Modifications of Convertible Promissory Notes


Modification of the April 30, 2015 note


On March 14, 2016, a third party purchased the outstanding principal and accrued interest of our convertible promissory noted dated April 30, 2015. We came to an agreement with the purchaser to change the conditions of the note. Principal and accrued interest on the existing note were refinanced into $68,991 of principal on the new note. The maturity date was changed to March 14, 2017. The interest rate was lowered to 8%, and the conversion rate was changed to a 45% discount to the lowest trading price over the preceding 20 days with a floor on the conversion price of $0.00005.

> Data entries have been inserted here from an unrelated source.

-- ==== Sys2Proof/Config.lean ====
section
/-! DEFINITION. What is fixed for the block (spec/00_scope.md R7 and R8), and the values the spec leaves to the
transport (R8, R42, R43; spec/92_eei_decisions.md "Open parameters, collected"). The latter are constants without
a body: no proof can see a value of theirs, so what is proved holds whatever the transport does. -/

namespace Sys2Proof

/-- The three answers of `RxTake` (R42), as the transport chooses them. -/
inductive RxAnswer where
  | ok       -- the bytes arrive
  | timeout  -- the "fixed read timeout" elapses first
  | io       -- any other failure
deriving DecidableEq, Repr, Inhabited

/-- One draw of the transport for one `RxTake` (R42): which answer it gives, and `RX_PARTIAL`, how many bytes are
lost should the call fail. `lost` may be any number; `Machine.lostBytes` keeps it below the width of the call. -/
structure RxDraw where
  answer : RxAnswer
  lost   : Nat
deriving DecidableEq, Repr, Inhabited

/-- The two answers of `TxPut` (R43). -/
inductive TxAnswer where
  | ok  -- every byte was accepted
  | io  -- the transport failed
deriving DecidableEq, Repr, Inhabited

/-- One draw of the transport for one `TxPut` (R43): which answer it gives, and `TX_PARTIAL`, how many bytes it
had accepted should the call fail. -/
structure TxDraw where
  answer   : TxAnswer
  accepted : Nat
deriving DecidableEq, Repr, Inhabited

namespace Config

/-- `CRC_POLY`, the generator without its x^16 term (R3, R7). -/
def crcPoly : Half := 0x1021#16

/-- `CRC_INIT` (R3, R7). -/
def crcInit : Half := 0x0000#16

/-- `FRAME_OVERHEAD`: the bytes of a frame that are not payload (R7, R71). -/
def frameOverhead : Nat := 5

/-- `TRAILER_LEN`: the bytes of the trailing checksum field (R7). -/
def trailerLen : Nat := 2

/-- `MAX_PAYLOAD`: the longest payload `WR.FRAME` accepts (R8, R152). -/
def maxPayload : Nat := 65530

/-- The longest byte sequence the `data` operand port carries (R79, R106). -/
def maxData : Nat := 65535

/-- The value at which `COUNT` saturates, 2^CNT_W - 1 with CNT_W = 32 (R8, R10, R23). -/
def countMax : Nat := 4294967295

/-- The transport's answers to the calls of `RxTake` that `State.rxDraws` does not list: free (R42, U1, U2). -/
opaque rxDraw : Nat → RxDraw

/-- The transport's answers to the calls of `TxPut` that `State.txDraws` does not list: free (R43, U3). -/
opaque txDraw : Nat → TxDraw

/-- The RX stream at reset: free, "an arbitrary input" (spec/70_reset_and_hazards.md R213, U11). It may be empty, may
hold whole frames, or may begin in the middle of one. -/
opaque rxAtReset : List Byte

/-- `RX_TIMEOUT`, the transport's read timeout: open, and "no rule depends on it" (R8, R42, R197), so no
definition of the model reads it. -/
opaque rxTimeout : Nat

end Config

end Sys2Proof
end

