-- ==== Sys2Proof/WellFormed.lean ====
section
/-! DEFINITION. Which terms of `Instr` are operations of the block (spec/30_encoding.md R79): every operand's type
but one is exact, and the `data` operand of `CRC.UPD` is "0 to 65535 bytes". The `payload` of `WR.FRAME` may have
"any length": a long one is refused by the operation (R152), not by the port. -/

namespace Sys2Proof

/-- The operands lie in the ranges R79 gives them. -/
def Instr.wellFormed : Instr → Bool
  | .crcInit _    => true
  | .crcUpd _ d   => decide (d.length ≤ Config.maxData)
  | .crcFin _     => true
  | .rdU8         => true
  | .rdU16        => true
  | .rdU32        => true
  | .rdF32        => true
  | .rdBool       => true
  | .wrFrame _ _  => true
  | .endFrame _   => true

end Sys2Proof
end

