/-! ## The byte reader -/

/-- R123: `RD.U8` takes, counts and folds one byte and returns it, whatever its value; it completes with that or with
one of the transport's two errors. -/
def Obligations.RdU8ReturnsTheByte : Prop :=
  (∀ (s : State) (b : Byte) (rest : List Byte), s.nextRx.answer = .ok → s.rx = b :: rest →
    exec .rdU8 s = .next { s with
      rxDraws := s.useRx.rxDraws, rxFree := s.useRx.rxFree,
      rx := rest, count := satAdd s.count 1, crcRx := crcUpdate s.crcRx [b], done := s.done ++ [.ok (.u8 b)] }) ∧
  ∀ s : State, ∃ t x, exec .rdU8 s = .next t ∧ t.done = s.done ++ [x] ∧
    ((∃ b, x = .ok (.u8 b)) ∨ x = .transportTimeout ∨ x = .transportIo)

/-- R120, R124: `RD.U16` takes, counts and folds two bytes and returns `b[0] * 2^8 + b[1]`; when they do not both
arrive it completes with the transport's error and changes no register (R122, the spec's own decision D9; which bytes
are lost and that a stream too short gives a timeout: notes/assumptions/1.md, 6.md). -/
def Obligations.RdU16ReturnsBigEndian : Prop :=
  (∀ (s : State) (a b : Byte) (rest : List Byte), s.nextRx.answer = .ok → s.rx = a :: b :: rest →
    exec .rdU16 s = .next { s with
      rxDraws := s.useRx.rxDraws, rxFree := s.useRx.rxFree,
      rx := rest, count := satAdd s.count 2, crcRx := crcUpdate s.crcRx [a, b],
      done := s.done ++ [.ok (.u16 (BitVec.ofNat 16 (a.toNat * 2 ^ 8 + b.toNat)))] }) ∧
  ∀ s : State, (s.nextRx.answer = .ok → s.rx.length < 2) →
    exec .rdU16 s = .next { s with
      rxDraws := s.useRx.rxDraws, rxFree := s.useRx.rxFree,
      rx := s.rx.drop (lostBytes 2 s.nextRx), done := s.done ++ [transportError s] }

/-- R120, R125: `RD.U32` takes, counts and folds four bytes and returns them big-endian; when they do not all arrive it
completes with the transport's error and changes no register (R122, the spec's own decision D9; which bytes are lost
and that a stream too short gives a timeout: notes/assumptions/1.md, 6.md). -/
def Obligations.RdU32ReturnsBigEndian : Prop :=
  (∀ (s : State) (a b c d : Byte) (rest : List Byte), s.nextRx.answer = .ok → s.rx = a :: b :: c :: d :: rest →
    exec .rdU32 s = .next { s with
      rxDraws := s.useRx.rxDraws, rxFree := s.useRx.rxFree,
      rx := rest, count := satAdd s.count 4, crcRx := crcUpdate s.crcRx [a, b, c, d],
      done := s.done ++ [.ok (.u32 (BitVec.ofNat 32
        (a.toNat * 2 ^ 24 + b.toNat * 2 ^ 16 + c.toNat * 2 ^ 8 + d.toNat)))] }) ∧
  ∀ s : State, (s.nextRx.answer = .ok → s.rx.length < 4) →
    exec .rdU32 s = .next { s with
      rxDraws := s.useRx.rxDraws, rxFree := s.useRx.rxFree,
      rx := s.rx.drop (lostBytes 4 s.nextRx), done := s.done ++ [transportError s] }

/-- R126 (the spec's own decision D7): `RD.F32` returns the pattern `RD.U32` would, bit for bit, as a `float32`, and
fails as it does (R122, the spec's own decision D9; which bytes are lost and that a stream too short gives a timeout:
notes/assumptions/1.md, 6.md). -/
def Obligations.RdF32ReturnsThePattern : Prop :=
  (∀ (s : State) (a b c d : Byte) (rest : List Byte), s.nextRx.answer = .ok → s.rx = a :: b :: c :: d :: rest →
    exec .rdF32 s = .next { s with
      rxDraws := s.useRx.rxDraws, rxFree := s.useRx.rxFree,
      rx := rest, count := satAdd s.count 4, crcRx := crcUpdate s.crcRx [a, b, c, d],
      done := s.done ++ [.ok (.f32 (BitVec.ofNat 32
        (a.toNat * 2 ^ 24 + b.toNat * 2 ^ 16 + c.toNat * 2 ^ 8 + d.toNat)))] }) ∧
  ∀ s : State, (s.nextRx.answer = .ok → s.rx.length < 4) →
    exec .rdF32 s = .next { s with
      rxDraws := s.useRx.rxDraws, rxFree := s.useRx.rxFree,
      rx := s.rx.drop (lostBytes 4 s.nextRx), done := s.done ++ [transportError s] }

/-- R127 (the spec's own decision D8): `RD.BOOL` consumes its byte whatever it is; 0 is `false`, 1 is `true`, anything
else completes `ParseError` with the byte. When the byte does not arrive it completes with the transport's error (R122,
the spec's own decision D9; which bytes are lost and that a stream too short gives a timeout: notes/assumptions/1.md,
6.md). -/
def Obligations.RdBoolAcceptsOnlyZeroAndOne : Prop :=
  (∀ (s : State) (b : Byte) (rest : List Byte), s.nextRx.answer = .ok → s.rx = b :: rest →
    ∃ x, exec .rdBool s = .next { s with
        rxDraws := s.useRx.rxDraws, rxFree := s.useRx.rxFree,
        rx := rest, count := satAdd s.count 1, crcRx := crcUpdate s.crcRx [b], done := s.done ++ [x] } ∧
      (b = 0x00#8 → x = .ok (.bool false)) ∧ (b = 0x01#8 → x = .ok (.bool true)) ∧
      (b ≠ 0x00#8 → b ≠ 0x01#8 → x = .parseError b)) ∧
  ∀ s : State, (s.nextRx.answer = .ok → s.rx.length < 1) →
    exec .rdBool s = .next { s with
      rxDraws := s.useRx.rxDraws, rxFree := s.useRx.rxFree,
      rx := s.rx.drop (lostBytes 1 s.nextRx), done := s.done ++ [transportError s] }

/-- R122 (the spec's own decision D9): a read whose `RxTake` fails changes no register, loses fewer bytes than its
width, the transport's number of them from the front of RX, and completes with the transport's error, the timeout told
apart from other failures. Which bytes are lost, and that a stream too short gives a timeout, is
notes/assumptions/1.md, 6.md. -/
def Obligations.FailedReadChangesNoRegister : Prop :=
  ∀ (i : Instr) (s : State), isReader i = true →
    (s.nextRx.answer = .ok → s.rx.length < rxWidth i) →
    ∃ k, k = lostBytes (rxWidth i) s.nextRx ∧ k < rxWidth i ∧
      exec i s = .next { s with
        rxDraws := s.useRx.rxDraws, rxFree := s.useRx.rxFree,
        rx := s.rx.drop k, done := s.done ++ [transportError s] }

/-- The reader operations leave the write side (R120: "`CRC[1]` and the TX stream are not touched"; R122, the spec's
own decision D9, for a failed read) and the port, take bytes from the front of RX only (R40, R53), and use one answer
of the transport. That the bytes a failed read loses are the next ones is the model's inference
(notes/assumptions/6.md); that each call uses one answer is its form of the draw of R42 (notes/assumptions/1.md). -/
def Obligations.ReadersLeaveTheWriteSide : Prop :=
  ∀ (i : Instr) (s : State), isReader i = true →
    ∃ t k, exec i s = .next t ∧ k ≤ rxWidth i ∧ t.rx = s.rx.drop k ∧ t.crcTx = s.crcTx ∧ t.tx = s.tx ∧
      t.txDraws = s.txDraws ∧ t.txFree = s.txFree ∧ t.port = s.port ∧
      t.rxDraws = s.useRx.rxDraws ∧ t.rxFree = s.useRx.rxFree

/-- R121 (derived by the spec): a failed read at a frame boundary leaves the block at the boundary. Which bytes a
failed read loses, and that a stream too short gives a timeout, is notes/assumptions/1.md, 6.md. -/
def Obligations.FailedReadAtBoundaryStaysThere : Prop :=
  ∀ (i : Instr) (s : State), isReader i = true → atBoundary s →
    (s.nextRx.answer = .ok → s.rx.length < rxWidth i) → ∃ t, exec i s = .next t ∧ atBoundary t

/-- R47 (derived by the spec): `CRC[0]`, `COUNT` and the place in the stream depend on which bytes were consumed, not
on how they were grouped into reads. -/
def Obligations.GroupingOfReadsIsInvisible : Prop :=
  ∀ (is js : List Instr) (s : State),
    (∀ i ∈ is, isReader i = true) → (∀ j ∈ js, isReader j = true) →
    (is.map rxWidth).sum = (js.map rxWidth).sum → (is.map rxWidth).sum ≤ s.rx.length →
    rxOk is.length s → rxOk js.length s →
    ∃ t u, execAll is s = .next t ∧ execAll js s = .next u ∧
      t.crcRx = u.crcRx ∧ t.count = u.count ∧ t.rx = u.rx

/-- R47 (derived by the spec), the values: one `RD.U32` and two `RD.U16` over the same bytes. -/
def Obligations.OneU32IsTwoU16 : Prop :=
  ∀ (s : State) (a b c d : Byte) (rest : List Byte), s.rx = a :: b :: c :: d :: rest → rxOk 2 s →
    ∃ t u w h l, exec .rdU32 s = .next t ∧ execAll [.rdU16, .rdU16] s = .next u ∧
      t.done = s.done ++ [.ok (.u32 w)] ∧ u.done = s.done ++ [.ok (.u16 h), .ok (.u16 l)] ∧
      w.toNat = h.toNat * 2 ^ 16 + l.toNat

/-- R85 (the spec's own decision D22): `RD.HDR` issues `RD.U8` only if `RD.U16` completed `Ok`. Which bytes a failed
read loses, and that a stream too short gives a timeout, is notes/assumptions/1.md, 6.md. -/
def Obligations.RdHdrStopsAtAFailedLength : Prop :=
  ∀ s : State,
    (∀ (a b : Byte) (rest : List Byte), s.nextRx.answer = .ok → s.rx = a :: b :: rest →
      rdHdr s = execAll [.rdU16, .rdU8] s) ∧
    ((s.nextRx.answer = .ok → s.rx.length < 2) → rdHdr s = exec .rdU16 s)

/-- R201 (derived by the spec): an operation completes with one of the codes its row lists, and with each of them in
some state and for some operands. -/
def Obligations.OperationsRaiseExactlyTheirErrors : Prop :=
  (∀ (i : Instr) (s : State), ∃ t x, exec i s = .next t ∧ t.done = s.done ++ [x] ∧ x.code ∈ possibleCodes i) ∧
  ∀ (i : Instr) (k : Nat), k ∈ possibleCodes i →
    ∃ (j : Instr) (s t : State) (x : Completion), j.mnemonic = i.mnemonic ∧ exec j s = .next t ∧
      t.done = s.done ++ [x] ∧ x.code = k

/-! ## The frame codec -/

/-- R70: the bytes of a frame, field by field, at every payload length the field can carry. -/
def Obligations.FrameFieldsAreInPlace : Prop :=
  ∀ (cmd : Byte) (payload : List Byte), payload.length ≤ 65530 →
    let f := frameBytes cmd payload
    f.length = 5 + payload.length ∧ 5 ≤ f.length ∧ f.length ≤ 65535 ∧
    beNat (f.take 2) = f.length ∧ f[2]? = some cmd ∧ (f.drop 3).take payload.length = payload ∧
    beU16 (f.drop (3 + payload.length)) = checksum (f.take (f.length - 2))

/-- R78, R150 (the spec's own decision D4 for what `CRC[1]` keeps): `WR.FRAME` puts, as one write after everything put
before, the length `L = N + 5`, the command, the payload and the checksum of all these, and `CRC[1]` holds that
checksum. -/
def Obligations.WrFrameEmitsTheFrame : Prop :=
  ∀ (s : State) (cmd : Byte) (payload : List Byte), payload.length ≤ 65530 → s.nextTx.answer = .ok →
    ∃ (body : List Byte) (k : Half),
      body = [BitVec.ofNat 8 ((payload.length + 5) / 256), BitVec.ofNat 8 ((payload.length + 5) % 256), cmd] ++ payload ∧
      k = crcUpdate 0x0000#16 body ∧
      exec (.wrFrame cmd payload) s = .next { s with
        txDraws := s.useTx.txDraws, txFree := s.useTx.txFree,
        crcTx := k, tx := s.tx ++ (body ++ [k.extractLsb' 8 8, k.extractLsb' 0 8]), done := s.done ++ [.ok .none] }

/-- R152 (the spec's own decision D15): a payload of more than 65530 bytes is refused with no effect at all. -/
def Obligations.WrFrameRefusesLongPayloads : Prop :=
  ∀ (s : State) (cmd : Byte) (payload : List Byte), 65530 < payload.length →
    exec (.wrFrame cmd payload) s = .next { s with done := s.done ++ [.lengthOverflow payload.length] }

/-- R153 (the spec's own decision D16): when the transport fails a prefix of the frame is on TX, and `CRC[1]` holds the
checksum of the whole intended body. How long the prefix is, the number drawn cut to the length of the write, is the
model's form of `TX_PARTIAL` (notes/assumptions/2.md). -/
def Obligations.WrFrameFailureLeavesAPrefix : Prop :=
  ∀ (s : State) (cmd : Byte) (payload : List Byte), payload.length ≤ 65530 → s.nextTx.answer = .io →
    ∃ pre, pre <+: frameBytes cmd payload ∧ pre.length = min s.nextTx.accepted (payload.length + 5) ∧
      exec (.wrFrame cmd payload) s = .next { s with
        txDraws := s.useTx.txDraws, txFree := s.useTx.txFree,
        crcTx := checksum (frameBody cmd payload), tx := s.tx ++ pre, done := s.done ++ [.transportIo] }

/-- R151 (the spec's own decision D21): in every case `WR.FRAME` leaves `CRC[0]`, `COUNT`, RX and the port. -/
def Obligations.WrFrameLeavesTheReadSide : Prop :=
  ∀ (s : State) (cmd : Byte) (payload : List Byte),
    ∃ t, exec (.wrFrame cmd payload) s = .next t ∧ sameReadSide t s ∧ t.port = s.port

/-- R54, R150: the frame put on TX depends neither on the read side nor on what `CRC[1]` held. -/
def Obligations.EmittedFrameIgnoresTheReadSide : Prop :=
  ∀ (s t : State) (cmd : Byte) (payload : List Byte), sameWriteSide s t →
    ∃ s' t' x, exec (.wrFrame cmd payload) s = .next s' ∧ exec (.wrFrame cmd payload) t = .next t' ∧
      sameWriteSide s' t' ∧ s'.done = s.done ++ [x] ∧ t'.done = t.done ++ [x] ∧
      (payload.length ≤ 65530 → s'.crcTx = t'.crcTx)

/-- R154 (the spec's own decision D10): `END.FRAME` takes its snapshots, takes two bytes, makes the boundary and
reports in this order: the transport's error, the size, the checksum, `Ok`. Which bytes a failed read loses, and that a
stream too short gives a timeout, is notes/assumptions/1.md, 6.md. -/
def Obligations.EndFrameChecksSizeThenChecksum : Prop :=
  (∀ (s : State) (explen : Half) (a b : Byte) (rest : List Byte), s.nextRx.answer = .ok → s.rx = a :: b :: rest →
    ∃ x, exec (.endFrame explen) s = .next { s with
        rxDraws := s.useRx.rxDraws, rxFree := s.useRx.rxFree,
        rx := rest, crcRx := 0x0000#16, count := 0#32, done := s.done ++ [x] } ∧
      x = if s.count.toNat + 2 ≠ explen.toNat then .sizeMismatch explen s.count
          else if s.crcRx ≠ BitVec.ofNat 16 (a.toNat * 2 ^ 8 + b.toNat) then
            .checksumMismatch s.crcRx (BitVec.ofNat 16 (a.toNat * 2 ^ 8 + b.toNat))
          else .ok .none) ∧
  ∀ (s : State) (explen : Half), (s.nextRx.answer = .ok → s.rx.length < 2) →
    exec (.endFrame explen) s = .next { s with
      rxDraws := s.useRx.rxDraws, rxFree := s.useRx.rxFree,
      rx := s.rx.drop (lostBytes 2 s.nextRx), crcRx := 0x0000#16, count := 0#32,
      done := s.done ++ [transportError s] }

/-- R154, R158 (the spec's own decisions D10, D18): `END.FRAME` completes `Ok` when the count and the checksum agree
with the frame's. -/
def Obligations.EndFrameAcceptsAMatchingFrame : Prop :=
  ∀ (s : State) (explen : Half) (rest : List Byte), s.nextRx.answer = .ok →
    s.rx = beBytes16 s.crcRx ++ rest → s.count.toNat + 2 = explen.toNat →
    exec (.endFrame explen) s = .next { s with
      rxDraws := s.useRx.rxDraws, rxFree := s.useRx.rxFree,
      rx := rest, crcRx := 0x0000#16, count := 0#32, done := s.done ++ [.ok .none] }

/-- R155 (the spec's own decision D11 for the transport errors): `END.FRAME` makes the frame boundary whatever it
reports; `CRC[1]`, TX and the port are not touched. -/
def Obligations.EndFrameAlwaysMakesABoundary : Prop :=
  ∀ (s : State) (explen : Half), ∃ t, exec (.endFrame explen) s = .next t ∧ atBoundary t ∧
    t.crcTx = s.crcTx ∧ sameWriteSide t s ∧ t.port = s.port

/-- R157 (the spec's own decisions D10, D12, D18): a delivered close whose count disagrees reports `SizeMismatch` with
`explen` and the count, whatever the two bytes are; so does every close with `explen` of 0 or 1. -/
def Obligations.SizeMismatchIgnoresTheChecksum : Prop :=
  ∀ (s : State) (explen : Half), s.nextRx.answer = .ok → 2 ≤ s.rx.length →
    (s.count.toNat + 2 ≠ explen.toNat ∨ explen = 0#16 ∨ explen = 1#16) →
    ∃ t, exec (.endFrame explen) s = .next t ∧ t.done = s.done ++ [.sizeMismatch explen s.count] ∧ atBoundary t
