-- ==== Sys2Proof/Tests/Slice0.lean ====
section
/-! SUPPORT. The model's own tests: the decoding of words written out from spec/30_encoding.md R80, the refused term of
each check, one-step vectors of spec/95_test_vectors.md (each names its vector), and for every statement with
hypotheses a concrete state that meets them. -/

open Sys2Proof Sys2Proof.Machine

namespace Sys2Proof.Tests

/-! ## Helpers -/

/-- A state with bytes on RX and a transport that delivers as the test transport of R44 does: `Ok` when the bytes are
there, otherwise a timeout that loses all that is left. -/
def rxState (rx : List Byte) (crc : Half := 0) (count : Word := 0) : State :=
  { State.reset with
    rx := rx, crcRx := crc, count := count
    rxDraws := [⟨.ok, 3⟩, ⟨.ok, 3⟩, ⟨.ok, 3⟩, ⟨.ok, 3⟩], txDraws := [⟨.ok, 0⟩] }

/-- A state whose transport gives one named answer to the next read. -/
def failState (a : RxAnswer) (lost : Nat) (rx : List Byte) (crc : Half := 0) (count : Word := 0) : State :=
  { State.reset with rx := rx, crcRx := crc, count := count, rxDraws := [⟨a, lost⟩] }

/-- A state whose transport gives one named answer to the next write. -/
def txState (a : TxAnswer) (accepted : Nat) (crcTx : Half := 0) : State :=
  { State.reset with crcTx := crcTx, txDraws := [⟨a, accepted⟩] }

/-- The completion of the last operation. -/
def lastOf (o : Host.Outcome State Fault Refusal) : Option Completion :=
  match o with
  | .next t => t.done.getLast?
  | .fault _ => none
  | .refused _ => none

/-- A field of the next state. -/
def fieldOf {α : Type} (f : State → α) (o : Host.Outcome State Fault Refusal) : Option α :=
  match o with
  | .next t => some (f t)
  | .fault _ => none
  | .refused _ => none

/-- The next state's read side: `CRC[0]`, `COUNT`, RX. -/
def readSide (t : State) : Half × Word × List Byte := (t.crcRx, t.count, t.rx)

/-! ## Decoding: words written out from R80 -/

theorem test_decode_crcInit : decodeTableWord 8 0b00010001 = some (.crcInit .tx) := by decide
theorem test_decode_crcUpd : decodeTableWord 8 0b00010010 = some (.crcUpd .rx []) := by decide
theorem test_decode_crcFin : decodeTableWord 8 0b00010101 = some (.crcFin .tx) := by decide
theorem test_decode_rdU8 : decodeTableWord 8 0b00100000 = some .rdU8 := by decide
theorem test_decode_rdU16 : decodeTableWord 8 0b00100001 = some .rdU16 := by decide
theorem test_decode_rdU32 : decodeTableWord 8 0b00100010 = some .rdU32 := by decide
theorem test_decode_rdF32 : decodeTableWord 8 0b00100011 = some .rdF32 := by decide
theorem test_decode_rdBool : decodeTableWord 8 0b00100100 = some .rdBool := by decide
theorem test_decode_wrFrame :
    decode { code := 0b00110000#8, cmd := 0x05#8, payload := [1#8] } = .instr (.wrFrame 0x05#8 [1#8]) := by decide
theorem test_decode_endFrame :
    decode { code := 0b00110001#8, explen := 16#16 } = .instr (.endFrame 16#16) := by decide
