-- ==== Sys2Proof/Machine/Receive.lean ====
section
/-! DEFINITION. The CAN frame receiver and its mailbox: `RX_FRAME`, `RECV_NB`, `RECV_BLK`
(43_can_receive.md R210 to R219). -/

namespace Sys2Proof.Machine

open Sys2Proof

/-- `RX_FRAME` (R212): overwrite the mailbox, then its flag, then `FRAME_RECEIVED`. Accepted when
`len <= 8` (R111). -/
def execRxFrame (frame : Frame) (s : State) : Answer :=
  if lengthLegal frame.len then
    respond (notifyFrame { s with mb := storeFrame s.mb frame, mbFull := true }) .empty
  else .refused .frameLength

/-- `RECV_NB` (R214): never waits. -/
def execRecvNb (s : State) : Answer :=
  if s.mbFull then respond (drainMailbox s) (.frame (some s.mb)) else respond s (.frame none)

/-- `RECV_BLK` (R215): the success branch of `RECV_NB`, or a wait. -/
def execRecvBlk (finite : Bool) (s : State) : Answer :=
  if s.mbFull then respond (drainMailbox s) (.frame (some s.mb))
  else waitOrExpire s finite (.frame none)

end Sys2Proof.Machine
end

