-- ==== Sys2Proof/Certificates/Slice0/Obligations.lean ====
section
/-! DEFINITION. The statements for the provers. "R<n>" is a rule of spec/; "D<n>" marks one that the spec
calls its own decision (92_eei_decisions.md); a log entry is a row of notes/assumptions. -/

open Sys2Proof Sys2Proof.Machine

/-! ## Operation words -/

/-- Decoding the word of a well-formed operation gives the operation back, every operand at every value the
encoding admits, in both number domains (30_encoding.md sections 1 and 4; D1). -/
def Obligations.DecodeOfEncodeIsTheOperation : Prop :=
  ∀ (dom : NumDomain) (i : Instr), WellFormed dom i = true → decode dom (encode i) (sidePort i) = .ok i

/-- A decoded operation is well formed, and its word has exactly the significant bits of the word decoded:
those below the format's width, less the ignored bits 14:13 of `EV_SET` and `EV_CLEAR`
(30_encoding.md sections 1, 4 and 5; D1; the ignored bits are log entry 13). -/
def Obligations.EncodeOfDecodeKeepsEverySignificantBit : Prop :=
  ∀ (dom : NumDomain) (w : Word) (side : Rat) (i : Instr), decode dom w side = .ok i →
    WellFormed dom i = true
    ∧ (∀ b : Nat, b < 108 → (encode i).getLsbD b
        = (w.getLsbD b
          && decide (b < if selector w = 0x0D ∨ selector w = 0x0E then 13
              else formatWidth dom (selector w))))
    ∧ (dom = .rational → selector w = 0x10 → sidePort i = side)

/-- The decoder rejects the selectors 0x12 to 0x1F and `RX_FRAME` with `len` above 8, each by its own name,
and no other word (30_encoding.md section 5; D1, D12). -/
def Obligations.DecoderRejectsExactlyTheReservedWords : Prop :=
  ∀ (dom : NumDomain) (w : Word) (side : Rat),
    (18 ≤ (w.extractLsb' 0 5).toNat →
      decode dom w side = .error (.reservedSelector (w.extractLsb' 0 5)))
    ∧ ((w.extractLsb' 0 5).toNat = 8 → 8 < (w.extractLsb' 39 4).toNat →
      decode dom w side = .error (.frameLength (w.extractLsb' 39 4)))
    ∧ ((w.extractLsb' 0 5).toNat < 18 →
      ((w.extractLsb' 0 5).toNat = 8 → (w.extractLsb' 39 4).toNat ≤ 8) →
      ∃ i, decode dom w side = .ok i)

/-- Two words that agree below the width of the first one's format decode alike: bits above a format's width
are ignored (30_encoding.md section 1; D1; log entry 13). -/
def Obligations.BitsAboveTheFormatAreIgnored : Prop :=
  ∀ (dom : NumDomain) (w v : Word) (side : Rat),
    (∀ b : Nat, b < formatWidth dom (selector w) → w.getLsbD b = v.getLsbD b) →
    decode dom v side = decode dom w side

/-- Words written out in 95_test_vectors.md, sections 2.1 to 2.7, decode to the operations written there. -/
def Obligations.SampleWordsDecode : Prop :=
  decode .rational 0x1f4000007d05 0 = .ok (.capture 1000 250)
  ∧ decode .rational 0xf4240044aa2007 0 = .ok (.btSynth 36000000 500000)
  ∧ decode .rational 0x83923579bde08 0
      = .ok (.rxFrame
          { id := 0x1ABCDEF0, ext := true, rtr := false, len := 2, data := #v[7, 1, 0, 0, 0, 0, 0, 0] })
  ∧ decode .rational 0x2a 0 = .ok (.recvBlk true)
  ∧ decode .rational 0x270f 0 = .ok (.evWait 0x38 true false)
  ∧ decode .binary32 0x10afd00030 0 = .ok (.fsmSample true (.binary32 0x42BF4000))
  ∧ decode .rational 0x0c 0 = .ok .mdApply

We evaluated the terms of the new note in accordance with ASC Topic No. 815 - 40, Derivatives and Hedging - Contracts in Entity’s Own Stock and determined that the underlying common stock is indexed to the Company’s common stock. We determined that the conversion feature did not meet the definition of a liability, because there was a floor on the conversion price and the Board of Directors has the intent and ability to increase the number of outstanding shares if necessary to meet the conversion requirements of the note. We did not bifurcate the conversion feature and account for it as a separate derivative liability. We then evaluated the conversion feature for a beneficial conversion discount. The effective conversion price was compared to the market price on the date of the note and was deemed to be less than the market value of underlying common stock at the inception of the note. Therefore, we recognized beneficial conversion discount of $68,991 on March 14, 2016.  We recorded the beneficial conversion discount as an increase in additional paid-in capital and a discount to the Convertible Notes Payable.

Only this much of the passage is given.